Unwanted breakdown of insulation is one of the primary challenges affecting the reliability of power systems. Liquid insulation is commonly used in power grids and subsea installations due to its preferred qualities, such as heat transfer and safety. Some insulating liquids have been available since the earliest times, and some have been proven to be harmful to humans, animals, and the environment. Consequently, the search for better candidates has always been ongoing. Unfortunately, the knowledge of the quality of the insulating liquids is insufficient since numerous phenomena related to electrical discharge and breakdown in insulating liquids happen unexpectedly, often surprising the personnel involved. Therefore, gaining a deep understanding of the breakdown physics of these liquids and mechanisms leading to the degradation of their dielectric properties is crucial. This understanding ensures that the new replacements are suitable for specific equipment. Partial discharge (PD), as one of the initial stages before breakdown and a major player in ageing the insulators, is the main focus of this work. One way to monitor a liquid’s insulation quality is through the Partial Discharge Inception Voltage (PDIV)

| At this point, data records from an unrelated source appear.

-- ==== Sys2Proof/Laws/KeepFabric.lean ====
section
/-!
SUPPORT. Laws/KeepFabric.lean: the operations of Machine/Fabric.lean keep what Laws/Keep.lean lists.
-/
set_option linter.unreachableTactic false
set_option linter.unusedTactic false
set_option linter.unusedSimpArgs false
set_option linter.unusedVariables false

namespace Sys2Proof.Machine

@[simp] theorem State.setLane_keeps {Q : Mark} {s : State} (kp : Keeps Q s) (l : Nat) (x : Lane) :
    Keeps Q (State.setLane s l x) := by
  unfold State.setLane
  try dsimp only
  repeat' (first
    | (simp +contextual (maxDischargeDepth := 60) [*]; done)
    | split
    | intro _
    | refine State.each_keeps _ _ (fun _ _ _ => ?_) ?_)

@[simp] theorem State.setToward_keeps {Q : Mark} {s : State} (kp : Keeps Q s) (d : Nat) (x : Toward) :
    Keeps Q (State.setToward s d x) := by
  unfold State.setToward
  try dsimp only
  repeat' (first
    | (simp +contextual (maxDischargeDepth := 60) [*]; done)
    | split
    | intro _
    | refine State.each_keeps _ _ (fun _ _ _ => ?_) ?_)

@[simp] theorem State.clearMiswired_keeps {Q : Mark} {s : State} (kp : Keeps Q s) (g : Nat) :
    Keeps Q (State.clearMiswired s g) := by
  unfold State.clearMiswired
  try dsimp only
  repeat' (first
    | (simp +contextual (maxDischargeDepth := 60) [*]; done)
    | split
    | intro _
    | refine State.each_keeps _ _ (fun _ _ _ => ?_) ?_)

@[simp] theorem State.drainIf_keeps {Q : Mark} {s : State} (kp : Keeps Q s) (d : Nat) (was : Word) (spray : Bool) :
    Keeps Q (State.drainIf s d was spray) := by
  unfold State.drainIf
  try dsimp only
  repeat' (first
    | (simp +contextual (maxDischargeDepth := 60) [*]; done)
    | split
    | intro _
    | refine State.each_keeps _ _ (fun _ _ _ => ?_) ?_)

@[simp] theorem State.grpRefresh_keeps {Q : Mark} {s : State} (kp : Keeps Q s) (g : Nat) :
    Keeps Q (State.grpRefresh s g) := by
  unfold State.grpRefresh
  try dsimp only
  repeat' (first
    | (simp +contextual (maxDischargeDepth := 60) [*]; done)
    | split
    | intro _
    | refine State.each_keeps _ _ (fun _ _ _ => ?_) ?_)

@[simp] theorem State.sendOn_keeps {Q : Mark} {s : State} (kp : Keeps Q s) (d g : Nat) (z0 : List Cell) :
    Keeps Q (State.sendOn s d g z0) := by
  fun_induction State.sendOn <;> simp_all (maxDischargeDepth := 60)

@[simp] theorem State.sendSprayed_keeps {Q : Mark} {s : State} (kp : Keeps Q s) (d : Nat) (gs : List Nat) (z0 : List Cell) :
    Keeps Q (State.sendSprayed s d gs z0) := by
  fun_induction State.sendSprayed <;> simp_all (maxDischargeDepth := 60)

@[simp] theorem State.sendFrame_keeps {Q : Mark} {s : State} (kp : Keeps Q s) (f : Stored) :
    Keeps Q (State.sendFrame s f) := by
  unfold State.sendFrame
  try dsimp only
  repeat' (first
    | (simp +contextual (maxDischargeDepth := 60) [*]; done)
    | split
    | intro _
    | refine State.each_keeps _ _ (fun _ _ _ => ?_) ?_)

@[simp] theorem State.sendCredit_keeps {Q : Mark} {s : State} (kp : Keeps Q s) (d : Nat) (m : CreditMsg) :
    Keeps Q (State.sendCredit s d m) := by
  unfold State.sendCredit
  try dsimp only
  repeat' (first
    | (simp +contextual (maxDischargeDepth := 60) [*]; done)
    | split
    | intro _
    | refine State.each_keeps _ _ (fun _ _ _ => ?_) ?_)

@[simp] theorem State.creditCell_keeps {Q : Mark} {s : State} (kp : Keeps Q s) (d : Nat) :
    Keeps Q (State.creditCell s d) := by
  unfold State.creditCell
  try dsimp only
  repeat' (first
    | (simp +contextual (maxDischargeDepth := 60) [*]; done)
    | split
    | intro _
    | refine State.each_keeps _ _ (fun _ _ _ => ?_) ?_)

theorem execCreditCellSend_keeps {Q : Mark} {s : State} (kp : Keeps Q s) (d : Fin 1024) (at' : Raw) :
    KeepsO Q (execCreditCellSend d at' s) := by
  unfold execCreditCellSend
  try dsimp only
  repeat' (first
    | (simp +contextual (maxDischargeDepth := 60) [*]; done)
    | split
    | intro _
    | refine State.each_keeps _ _ (fun _ _ _ => ?_) ?_)

@[simp] theorem State.laneOut_keeps {Q : Mark} {s : State} (kp : Keeps Q s) (l : Nat) (o : Output) (bs : List Byte) :
    Keeps Q (State.laneOut s l o bs) := by
  unfold State.laneOut
  try dsimp only
  repeat' (first
    | (simp +contextual (maxDischargeDepth := 60) [*]; done)
    | split
    | intro _
    | refine State.each_keeps _ _ (fun _ _ _ => ?_) ?_)

@[simp] theorem State.emitCell_keeps {Q : Mark} {s : State} (kp : Keeps Q s) (l : Nat) (c : Cell) :
    Keeps Q (State.emitCell s l c) := by
  unfold State.emitCell
  try dsimp only
  repeat' (first
    | (simp +contextual (maxDischargeDepth := 60) [*]; done)
    | split
    | intro _
    | refine State.each_keeps _ _ (fun _ _ _ => ?_) ?_)

@[simp] theorem State.idleRest_keeps {Q : Mark} {s : State} (kp : Keeps Q s) (g : Nat) :
    Keeps Q (State.idleRest s g) := by
  unfold State.idleRest
  try dsimp only
  repeat' (first
    | (simp +contextual (maxDischargeDepth := 60) [*]; done)
    | split
    | intro _
    | refine State.each_keeps _ _ (fun _ _ _ => ?_) ?_)

@[simp] theorem State.cellTransmit_keeps {Q : Mark} {s : State} (kp : Keeps Q s) (g : Nat) (cap : Raw) :
    Keeps Q (State.cellTransmit s g cap) := by
  unfold State.cellTransmit
  try dsimp only
  repeat' (first
    | (simp +contextual (maxDischargeDepth := 60) [*]; done)
    | split
    | intro _
    | refine State.each_keeps _ _ (fun _ _ _ => ?_) ?_)

@[simp] theorem State.markerInsert_keeps {Q : Mark} {s : State} (kp : Keeps Q s) (g : Nat) :
    Keeps Q (State.markerInsert s g) := by
  unfold State.markerInsert
  try dsimp only
  repeat' (first
    | (simp +contextual (maxDischargeDepth := 60) [*]; done)
    | split
    | intro _
    | refine State.each_keeps _ _ (fun _ _ _ => ?_) ?_)

end Sys2Proof.Machine
end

level. Based on PDIV measurements, there are defined standards, such as IEC 61294. This work is focused on investigating the behavior of different types of liquids under the AC voltage stress above and below the PDIV level to determine if the defined standards reflect the dielectric characteristics of each liquid properly. Three liquids have been examined, including two candidates from commonly used insulating liquids in electrical installations. Tests are performed in a needle-plane geometry under high-voltage AC stress. The same liquids and geometry have been used multiple times in previous studies under lower frequency AC voltage, yielding unexpected results. Therefore, this study aims to investigate deeper by testing the liquids at higher frequencies and comparing observations with previous results. The experimental setup used for this work includes a 20 kV resonance voltage source, and the needle-plane gap distance is 20 mm. The current flow from the plane to the needle is mostly capacitive in the range up to 100 nA, but space charges are proved to play a major role in the conductive component of the current. PD behavior has been found to relate to molecular structure and, in some cases, to the previous stresses, likely due to residual ions remaining from previous cycles. The presence and nature of space charges have been investigated carefully by testing liquids at higher frequencies below and above the PDIV level. Further, the test setup was facilitated, and half-cycle voltages were applied to involve only one polarity of space charges, and the differences were observed. Another part of this work involved the optical PD measurement method, which utilized two photomultiplier tubes (PMTs) and a coincidence circuit to filter out ambient dark noise. This method was employed alongside the well-known charge acquisition method to detect the initial PD pulses in the liquid. The results demonstrated a noteworthy difference between the two methods, prompting further investigation.